(Input):

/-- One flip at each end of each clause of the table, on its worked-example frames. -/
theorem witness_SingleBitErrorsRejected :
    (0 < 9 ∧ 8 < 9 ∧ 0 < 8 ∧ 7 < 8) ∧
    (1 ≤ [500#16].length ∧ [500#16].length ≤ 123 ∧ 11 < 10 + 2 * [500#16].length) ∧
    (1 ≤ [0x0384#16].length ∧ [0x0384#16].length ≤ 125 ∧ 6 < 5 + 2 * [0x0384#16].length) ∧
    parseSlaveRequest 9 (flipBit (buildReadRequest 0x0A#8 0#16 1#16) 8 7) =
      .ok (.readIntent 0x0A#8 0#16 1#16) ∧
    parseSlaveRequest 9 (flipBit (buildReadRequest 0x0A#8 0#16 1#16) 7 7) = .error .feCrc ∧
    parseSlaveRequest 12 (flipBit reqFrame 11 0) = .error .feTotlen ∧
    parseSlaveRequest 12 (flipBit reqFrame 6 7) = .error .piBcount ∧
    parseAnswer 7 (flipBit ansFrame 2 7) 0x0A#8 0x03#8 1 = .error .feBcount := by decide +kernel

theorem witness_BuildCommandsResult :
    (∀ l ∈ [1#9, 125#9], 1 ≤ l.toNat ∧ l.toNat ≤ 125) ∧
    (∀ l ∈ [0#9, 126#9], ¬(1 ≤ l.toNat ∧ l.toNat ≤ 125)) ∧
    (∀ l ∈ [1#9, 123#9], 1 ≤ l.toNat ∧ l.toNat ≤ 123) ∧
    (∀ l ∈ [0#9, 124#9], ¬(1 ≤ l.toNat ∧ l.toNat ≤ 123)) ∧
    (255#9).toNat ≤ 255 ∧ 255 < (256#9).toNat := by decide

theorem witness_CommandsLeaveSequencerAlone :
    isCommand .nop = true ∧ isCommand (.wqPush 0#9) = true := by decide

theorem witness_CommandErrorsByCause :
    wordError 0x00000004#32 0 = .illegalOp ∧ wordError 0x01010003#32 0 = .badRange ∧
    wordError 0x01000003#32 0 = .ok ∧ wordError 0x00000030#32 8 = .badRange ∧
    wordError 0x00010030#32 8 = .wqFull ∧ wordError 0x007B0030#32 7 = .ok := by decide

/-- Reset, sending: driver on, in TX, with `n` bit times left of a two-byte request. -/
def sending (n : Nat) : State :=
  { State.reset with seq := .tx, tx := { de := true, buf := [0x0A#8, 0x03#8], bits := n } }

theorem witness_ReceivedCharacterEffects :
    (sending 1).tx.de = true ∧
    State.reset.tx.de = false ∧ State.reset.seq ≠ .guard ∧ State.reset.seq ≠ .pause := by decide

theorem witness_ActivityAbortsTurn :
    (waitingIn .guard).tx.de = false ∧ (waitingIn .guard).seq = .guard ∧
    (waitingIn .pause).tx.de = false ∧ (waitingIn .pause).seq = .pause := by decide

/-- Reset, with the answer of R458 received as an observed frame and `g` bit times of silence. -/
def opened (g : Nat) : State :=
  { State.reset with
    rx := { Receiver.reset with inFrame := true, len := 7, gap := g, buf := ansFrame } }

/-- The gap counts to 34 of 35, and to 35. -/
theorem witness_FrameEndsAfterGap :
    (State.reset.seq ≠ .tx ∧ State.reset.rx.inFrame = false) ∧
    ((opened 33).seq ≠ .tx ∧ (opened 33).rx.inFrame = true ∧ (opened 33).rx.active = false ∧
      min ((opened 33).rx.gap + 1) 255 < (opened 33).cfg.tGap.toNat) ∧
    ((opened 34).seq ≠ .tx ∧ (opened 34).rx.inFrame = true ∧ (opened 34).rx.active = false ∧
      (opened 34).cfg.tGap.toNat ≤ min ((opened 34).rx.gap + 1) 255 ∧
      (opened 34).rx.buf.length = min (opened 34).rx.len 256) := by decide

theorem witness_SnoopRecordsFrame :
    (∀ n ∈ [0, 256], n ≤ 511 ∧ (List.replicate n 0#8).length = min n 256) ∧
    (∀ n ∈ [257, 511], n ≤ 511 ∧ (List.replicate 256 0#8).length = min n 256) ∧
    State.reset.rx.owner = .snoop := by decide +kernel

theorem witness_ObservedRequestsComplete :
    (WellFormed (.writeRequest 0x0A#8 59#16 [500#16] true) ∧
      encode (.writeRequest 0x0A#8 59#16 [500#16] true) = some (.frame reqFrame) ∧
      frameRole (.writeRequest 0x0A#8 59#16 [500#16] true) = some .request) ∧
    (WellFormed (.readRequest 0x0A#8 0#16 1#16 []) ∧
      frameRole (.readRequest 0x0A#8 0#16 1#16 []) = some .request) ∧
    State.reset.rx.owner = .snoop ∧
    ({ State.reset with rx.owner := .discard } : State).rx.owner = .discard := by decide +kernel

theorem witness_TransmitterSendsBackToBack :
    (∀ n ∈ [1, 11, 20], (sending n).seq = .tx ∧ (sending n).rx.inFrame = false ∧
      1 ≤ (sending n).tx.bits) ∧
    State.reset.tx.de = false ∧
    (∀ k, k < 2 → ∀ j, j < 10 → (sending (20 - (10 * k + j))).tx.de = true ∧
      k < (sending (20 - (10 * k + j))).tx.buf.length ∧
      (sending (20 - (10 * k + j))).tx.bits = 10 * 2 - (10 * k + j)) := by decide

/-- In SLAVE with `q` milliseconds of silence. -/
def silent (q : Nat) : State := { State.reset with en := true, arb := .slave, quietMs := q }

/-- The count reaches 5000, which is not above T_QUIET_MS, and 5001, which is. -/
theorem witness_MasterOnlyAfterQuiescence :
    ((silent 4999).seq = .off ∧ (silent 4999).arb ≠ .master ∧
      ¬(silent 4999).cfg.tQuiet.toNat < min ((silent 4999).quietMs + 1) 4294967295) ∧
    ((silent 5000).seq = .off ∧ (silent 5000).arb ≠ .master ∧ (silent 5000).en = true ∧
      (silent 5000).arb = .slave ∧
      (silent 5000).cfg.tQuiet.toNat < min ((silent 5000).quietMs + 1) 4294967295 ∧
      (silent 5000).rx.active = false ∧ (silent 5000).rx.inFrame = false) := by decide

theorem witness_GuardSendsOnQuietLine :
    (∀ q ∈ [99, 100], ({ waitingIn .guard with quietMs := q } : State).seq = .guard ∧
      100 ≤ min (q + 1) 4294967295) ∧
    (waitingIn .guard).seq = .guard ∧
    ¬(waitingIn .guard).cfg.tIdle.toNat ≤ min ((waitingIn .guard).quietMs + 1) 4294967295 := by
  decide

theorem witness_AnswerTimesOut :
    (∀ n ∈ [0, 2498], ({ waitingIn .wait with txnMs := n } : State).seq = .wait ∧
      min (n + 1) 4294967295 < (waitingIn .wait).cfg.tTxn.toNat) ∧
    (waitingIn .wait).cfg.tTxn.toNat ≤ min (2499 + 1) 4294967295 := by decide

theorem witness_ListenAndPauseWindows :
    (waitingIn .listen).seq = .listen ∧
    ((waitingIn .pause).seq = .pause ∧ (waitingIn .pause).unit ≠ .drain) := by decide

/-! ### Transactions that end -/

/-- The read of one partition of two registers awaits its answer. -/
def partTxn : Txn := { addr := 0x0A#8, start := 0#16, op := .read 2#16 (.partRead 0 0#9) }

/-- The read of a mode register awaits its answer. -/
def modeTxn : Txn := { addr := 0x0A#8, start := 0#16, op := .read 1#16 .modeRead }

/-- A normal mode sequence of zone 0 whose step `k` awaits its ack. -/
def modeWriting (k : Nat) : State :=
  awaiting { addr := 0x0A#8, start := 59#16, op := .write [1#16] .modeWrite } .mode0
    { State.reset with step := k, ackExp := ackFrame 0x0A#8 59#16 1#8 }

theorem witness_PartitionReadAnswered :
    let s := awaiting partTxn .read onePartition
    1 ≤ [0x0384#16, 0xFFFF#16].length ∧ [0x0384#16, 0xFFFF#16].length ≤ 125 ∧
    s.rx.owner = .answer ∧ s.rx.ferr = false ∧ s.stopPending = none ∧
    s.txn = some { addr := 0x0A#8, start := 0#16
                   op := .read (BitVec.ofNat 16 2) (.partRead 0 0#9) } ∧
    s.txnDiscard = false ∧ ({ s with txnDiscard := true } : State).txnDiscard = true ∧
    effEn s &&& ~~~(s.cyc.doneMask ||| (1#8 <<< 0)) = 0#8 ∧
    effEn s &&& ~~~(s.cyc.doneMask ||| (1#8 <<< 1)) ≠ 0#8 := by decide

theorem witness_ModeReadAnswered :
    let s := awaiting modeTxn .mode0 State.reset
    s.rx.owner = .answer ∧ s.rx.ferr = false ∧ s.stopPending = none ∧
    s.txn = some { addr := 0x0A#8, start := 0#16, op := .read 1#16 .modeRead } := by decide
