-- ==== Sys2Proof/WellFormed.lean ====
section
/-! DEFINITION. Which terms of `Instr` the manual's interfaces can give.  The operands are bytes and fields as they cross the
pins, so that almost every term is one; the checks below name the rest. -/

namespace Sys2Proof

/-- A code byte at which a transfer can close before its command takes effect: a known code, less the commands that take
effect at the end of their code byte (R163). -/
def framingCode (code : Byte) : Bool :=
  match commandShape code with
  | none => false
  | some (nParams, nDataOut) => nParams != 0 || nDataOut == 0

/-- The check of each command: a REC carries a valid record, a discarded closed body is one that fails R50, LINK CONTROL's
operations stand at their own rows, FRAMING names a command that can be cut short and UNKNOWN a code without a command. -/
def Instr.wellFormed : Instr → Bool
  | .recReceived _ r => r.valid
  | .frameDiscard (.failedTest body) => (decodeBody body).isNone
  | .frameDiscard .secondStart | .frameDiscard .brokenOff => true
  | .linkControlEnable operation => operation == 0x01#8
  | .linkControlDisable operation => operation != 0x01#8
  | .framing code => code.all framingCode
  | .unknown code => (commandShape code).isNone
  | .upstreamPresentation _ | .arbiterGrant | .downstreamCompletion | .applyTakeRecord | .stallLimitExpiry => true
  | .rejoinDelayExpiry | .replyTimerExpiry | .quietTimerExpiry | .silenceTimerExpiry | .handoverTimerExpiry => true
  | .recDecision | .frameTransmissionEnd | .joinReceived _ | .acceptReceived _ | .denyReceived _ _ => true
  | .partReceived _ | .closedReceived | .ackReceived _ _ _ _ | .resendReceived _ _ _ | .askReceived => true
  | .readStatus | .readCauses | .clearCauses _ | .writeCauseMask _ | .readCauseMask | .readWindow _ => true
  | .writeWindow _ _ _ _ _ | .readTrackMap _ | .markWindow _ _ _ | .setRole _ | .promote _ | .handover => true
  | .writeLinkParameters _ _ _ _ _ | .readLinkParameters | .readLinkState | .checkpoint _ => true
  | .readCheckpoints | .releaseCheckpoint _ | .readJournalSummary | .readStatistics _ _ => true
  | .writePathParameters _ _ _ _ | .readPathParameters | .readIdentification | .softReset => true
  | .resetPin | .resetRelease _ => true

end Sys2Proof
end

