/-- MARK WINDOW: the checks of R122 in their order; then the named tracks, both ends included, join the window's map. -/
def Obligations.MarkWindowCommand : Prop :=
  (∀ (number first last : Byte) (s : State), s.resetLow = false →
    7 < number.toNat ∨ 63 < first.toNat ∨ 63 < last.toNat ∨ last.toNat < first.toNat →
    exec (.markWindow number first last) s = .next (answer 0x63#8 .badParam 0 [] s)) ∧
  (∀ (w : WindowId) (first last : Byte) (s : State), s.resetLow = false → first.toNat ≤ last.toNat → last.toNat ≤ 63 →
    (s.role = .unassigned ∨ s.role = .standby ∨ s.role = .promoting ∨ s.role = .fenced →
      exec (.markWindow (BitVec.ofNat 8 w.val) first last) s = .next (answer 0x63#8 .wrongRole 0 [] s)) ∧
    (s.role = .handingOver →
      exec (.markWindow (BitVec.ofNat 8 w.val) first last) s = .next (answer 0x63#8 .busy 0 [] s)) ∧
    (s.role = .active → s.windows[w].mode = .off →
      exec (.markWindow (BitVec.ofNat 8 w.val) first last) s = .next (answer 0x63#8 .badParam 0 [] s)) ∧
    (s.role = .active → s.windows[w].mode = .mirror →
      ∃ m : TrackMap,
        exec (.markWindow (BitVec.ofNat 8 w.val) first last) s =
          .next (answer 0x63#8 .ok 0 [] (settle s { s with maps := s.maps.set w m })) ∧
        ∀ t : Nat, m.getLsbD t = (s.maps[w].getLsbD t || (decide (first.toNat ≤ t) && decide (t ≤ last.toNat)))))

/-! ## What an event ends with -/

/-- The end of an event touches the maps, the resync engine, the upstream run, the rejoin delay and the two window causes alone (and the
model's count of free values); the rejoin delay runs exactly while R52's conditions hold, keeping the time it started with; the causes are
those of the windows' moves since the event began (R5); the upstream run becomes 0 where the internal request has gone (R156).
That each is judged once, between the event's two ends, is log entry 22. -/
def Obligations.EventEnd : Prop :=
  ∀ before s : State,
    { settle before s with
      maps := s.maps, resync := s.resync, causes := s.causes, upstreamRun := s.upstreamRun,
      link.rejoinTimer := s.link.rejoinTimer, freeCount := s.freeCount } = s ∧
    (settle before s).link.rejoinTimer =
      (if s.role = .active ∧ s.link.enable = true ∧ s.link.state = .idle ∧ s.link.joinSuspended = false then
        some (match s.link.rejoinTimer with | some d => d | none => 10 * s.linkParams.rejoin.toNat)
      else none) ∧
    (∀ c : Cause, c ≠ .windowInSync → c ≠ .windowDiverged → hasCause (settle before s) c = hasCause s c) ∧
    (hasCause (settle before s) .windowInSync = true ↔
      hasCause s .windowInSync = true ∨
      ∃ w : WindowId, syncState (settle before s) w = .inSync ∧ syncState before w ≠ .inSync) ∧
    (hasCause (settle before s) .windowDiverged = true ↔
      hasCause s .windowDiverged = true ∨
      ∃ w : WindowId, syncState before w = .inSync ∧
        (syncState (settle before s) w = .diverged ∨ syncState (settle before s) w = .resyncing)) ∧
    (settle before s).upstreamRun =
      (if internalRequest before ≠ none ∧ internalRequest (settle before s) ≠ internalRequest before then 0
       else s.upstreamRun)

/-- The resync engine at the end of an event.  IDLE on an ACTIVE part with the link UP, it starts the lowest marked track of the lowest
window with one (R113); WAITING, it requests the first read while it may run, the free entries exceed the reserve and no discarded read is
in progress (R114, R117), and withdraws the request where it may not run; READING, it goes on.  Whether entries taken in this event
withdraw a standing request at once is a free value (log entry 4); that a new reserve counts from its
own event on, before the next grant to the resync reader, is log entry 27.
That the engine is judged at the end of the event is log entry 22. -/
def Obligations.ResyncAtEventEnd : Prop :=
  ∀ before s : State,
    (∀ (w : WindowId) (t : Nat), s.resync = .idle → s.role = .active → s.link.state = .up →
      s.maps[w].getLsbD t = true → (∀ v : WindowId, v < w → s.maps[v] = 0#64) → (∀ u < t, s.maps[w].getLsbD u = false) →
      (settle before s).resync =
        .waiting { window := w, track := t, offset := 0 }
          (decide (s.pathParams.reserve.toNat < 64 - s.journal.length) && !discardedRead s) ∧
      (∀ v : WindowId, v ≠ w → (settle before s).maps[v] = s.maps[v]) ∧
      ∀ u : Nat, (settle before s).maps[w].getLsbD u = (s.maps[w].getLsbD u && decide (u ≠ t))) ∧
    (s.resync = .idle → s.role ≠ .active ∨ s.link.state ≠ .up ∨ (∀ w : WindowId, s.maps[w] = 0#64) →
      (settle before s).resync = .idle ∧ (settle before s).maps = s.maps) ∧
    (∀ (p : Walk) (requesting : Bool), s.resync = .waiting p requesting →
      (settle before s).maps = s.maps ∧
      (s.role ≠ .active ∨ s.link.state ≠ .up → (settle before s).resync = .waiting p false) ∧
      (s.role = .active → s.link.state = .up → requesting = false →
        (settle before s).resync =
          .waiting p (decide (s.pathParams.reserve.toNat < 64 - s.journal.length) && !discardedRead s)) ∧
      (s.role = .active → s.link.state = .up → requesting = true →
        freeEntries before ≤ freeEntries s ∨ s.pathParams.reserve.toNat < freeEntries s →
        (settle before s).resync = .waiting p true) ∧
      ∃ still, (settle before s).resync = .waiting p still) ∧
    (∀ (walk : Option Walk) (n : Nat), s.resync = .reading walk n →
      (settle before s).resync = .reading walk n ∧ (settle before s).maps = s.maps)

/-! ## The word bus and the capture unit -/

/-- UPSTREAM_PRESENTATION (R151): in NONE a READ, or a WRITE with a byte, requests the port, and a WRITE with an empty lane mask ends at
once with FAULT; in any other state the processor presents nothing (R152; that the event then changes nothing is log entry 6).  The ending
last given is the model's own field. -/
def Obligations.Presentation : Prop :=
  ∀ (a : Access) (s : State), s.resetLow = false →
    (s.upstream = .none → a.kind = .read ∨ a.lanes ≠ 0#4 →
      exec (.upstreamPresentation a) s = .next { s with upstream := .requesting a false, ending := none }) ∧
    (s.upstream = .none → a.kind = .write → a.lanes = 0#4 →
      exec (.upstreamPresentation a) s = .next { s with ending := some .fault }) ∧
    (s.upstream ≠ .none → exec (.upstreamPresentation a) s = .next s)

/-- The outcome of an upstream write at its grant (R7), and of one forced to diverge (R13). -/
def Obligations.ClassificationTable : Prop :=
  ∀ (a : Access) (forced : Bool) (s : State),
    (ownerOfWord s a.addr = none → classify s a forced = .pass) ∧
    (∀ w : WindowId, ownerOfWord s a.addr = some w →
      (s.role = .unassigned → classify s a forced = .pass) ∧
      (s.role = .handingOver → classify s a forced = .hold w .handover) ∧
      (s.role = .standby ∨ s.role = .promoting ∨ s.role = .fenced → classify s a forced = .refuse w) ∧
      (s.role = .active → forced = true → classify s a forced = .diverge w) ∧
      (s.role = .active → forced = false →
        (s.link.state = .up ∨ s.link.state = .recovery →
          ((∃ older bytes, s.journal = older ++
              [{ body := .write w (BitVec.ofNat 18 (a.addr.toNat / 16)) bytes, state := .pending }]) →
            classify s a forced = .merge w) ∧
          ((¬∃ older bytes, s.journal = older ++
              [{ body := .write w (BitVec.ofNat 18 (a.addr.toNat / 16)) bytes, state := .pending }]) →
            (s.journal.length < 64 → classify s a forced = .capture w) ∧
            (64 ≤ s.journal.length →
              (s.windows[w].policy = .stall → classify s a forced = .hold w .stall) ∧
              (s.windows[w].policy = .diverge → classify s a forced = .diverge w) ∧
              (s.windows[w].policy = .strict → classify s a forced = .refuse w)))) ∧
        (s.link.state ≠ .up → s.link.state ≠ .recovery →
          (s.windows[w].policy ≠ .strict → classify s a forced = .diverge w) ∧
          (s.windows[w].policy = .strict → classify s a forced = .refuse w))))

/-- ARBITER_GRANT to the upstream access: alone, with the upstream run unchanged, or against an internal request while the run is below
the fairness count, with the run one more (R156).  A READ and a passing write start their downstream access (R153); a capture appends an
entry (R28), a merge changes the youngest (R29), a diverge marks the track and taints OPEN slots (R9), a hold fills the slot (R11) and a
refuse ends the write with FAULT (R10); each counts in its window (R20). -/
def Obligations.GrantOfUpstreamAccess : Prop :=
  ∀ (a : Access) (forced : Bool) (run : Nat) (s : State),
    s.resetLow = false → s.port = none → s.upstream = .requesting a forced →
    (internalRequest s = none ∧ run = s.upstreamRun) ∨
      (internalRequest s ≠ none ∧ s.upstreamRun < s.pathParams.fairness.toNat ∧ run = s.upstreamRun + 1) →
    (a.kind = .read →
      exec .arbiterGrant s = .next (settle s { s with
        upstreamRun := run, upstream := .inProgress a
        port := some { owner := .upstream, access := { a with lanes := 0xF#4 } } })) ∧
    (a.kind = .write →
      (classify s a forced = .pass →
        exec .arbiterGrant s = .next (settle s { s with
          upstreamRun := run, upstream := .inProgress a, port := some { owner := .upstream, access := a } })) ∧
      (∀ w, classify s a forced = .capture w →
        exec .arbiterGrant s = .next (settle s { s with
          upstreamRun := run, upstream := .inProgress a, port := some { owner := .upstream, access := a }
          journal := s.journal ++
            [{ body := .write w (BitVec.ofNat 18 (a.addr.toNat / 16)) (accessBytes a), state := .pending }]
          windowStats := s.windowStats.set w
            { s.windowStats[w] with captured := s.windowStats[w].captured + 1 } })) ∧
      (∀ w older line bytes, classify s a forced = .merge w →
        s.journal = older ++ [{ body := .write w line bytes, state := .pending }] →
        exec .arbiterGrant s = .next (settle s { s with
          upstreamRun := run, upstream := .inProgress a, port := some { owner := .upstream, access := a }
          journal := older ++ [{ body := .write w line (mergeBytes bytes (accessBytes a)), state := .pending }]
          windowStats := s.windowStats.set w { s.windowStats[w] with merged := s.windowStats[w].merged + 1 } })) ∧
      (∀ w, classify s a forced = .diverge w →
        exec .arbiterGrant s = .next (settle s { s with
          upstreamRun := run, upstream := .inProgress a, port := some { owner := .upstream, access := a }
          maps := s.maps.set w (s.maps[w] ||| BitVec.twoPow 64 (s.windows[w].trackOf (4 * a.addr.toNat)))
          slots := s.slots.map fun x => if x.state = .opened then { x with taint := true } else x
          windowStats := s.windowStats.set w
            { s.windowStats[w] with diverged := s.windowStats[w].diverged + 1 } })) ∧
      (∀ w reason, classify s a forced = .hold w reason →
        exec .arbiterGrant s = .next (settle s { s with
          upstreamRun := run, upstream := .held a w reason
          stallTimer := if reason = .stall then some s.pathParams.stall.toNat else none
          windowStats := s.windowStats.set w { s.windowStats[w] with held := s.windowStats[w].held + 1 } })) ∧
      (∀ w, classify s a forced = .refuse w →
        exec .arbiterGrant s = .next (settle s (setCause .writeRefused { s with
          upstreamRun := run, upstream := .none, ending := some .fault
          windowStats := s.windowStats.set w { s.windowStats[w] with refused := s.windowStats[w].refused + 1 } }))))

(Work order):
From the data above, copy every line where "BitVec" appears.

(Response to this task):
                   op := .read (BitVec.ofNat 16 2) (.partRead 0 0#9) } ∧
      exec (.markWindow (BitVec.ofNat 8 w.val) first last) s = .next (answer 0x63#8 .wrongRole 0 [] s)) ∧
      exec (.markWindow (BitVec.ofNat 8 w.val) first last) s = .next (answer 0x63#8 .busy 0 [] s)) ∧
      exec (.markWindow (BitVec.ofNat 8 w.val) first last) s = .next (answer 0x63#8 .badParam 0 [] s)) ∧
        exec (.markWindow (BitVec.ofNat 8 w.val) first last) s =
              [{ body := .write w (BitVec.ofNat 18 (a.addr.toNat / 16)) bytes, state := .pending }]) →
              [{ body := .write w (BitVec.ofNat 18 (a.addr.toNat / 16)) bytes, state := .pending }]) →
            [{ body := .write w (BitVec.ofNat 18 (a.addr.toNat / 16)) (accessBytes a), state := .pending }]
          maps := s.maps.set w (s.maps[w] ||| BitVec.twoPow 64 (s.windows[w].trackOf (4 * a.addr.toNat)))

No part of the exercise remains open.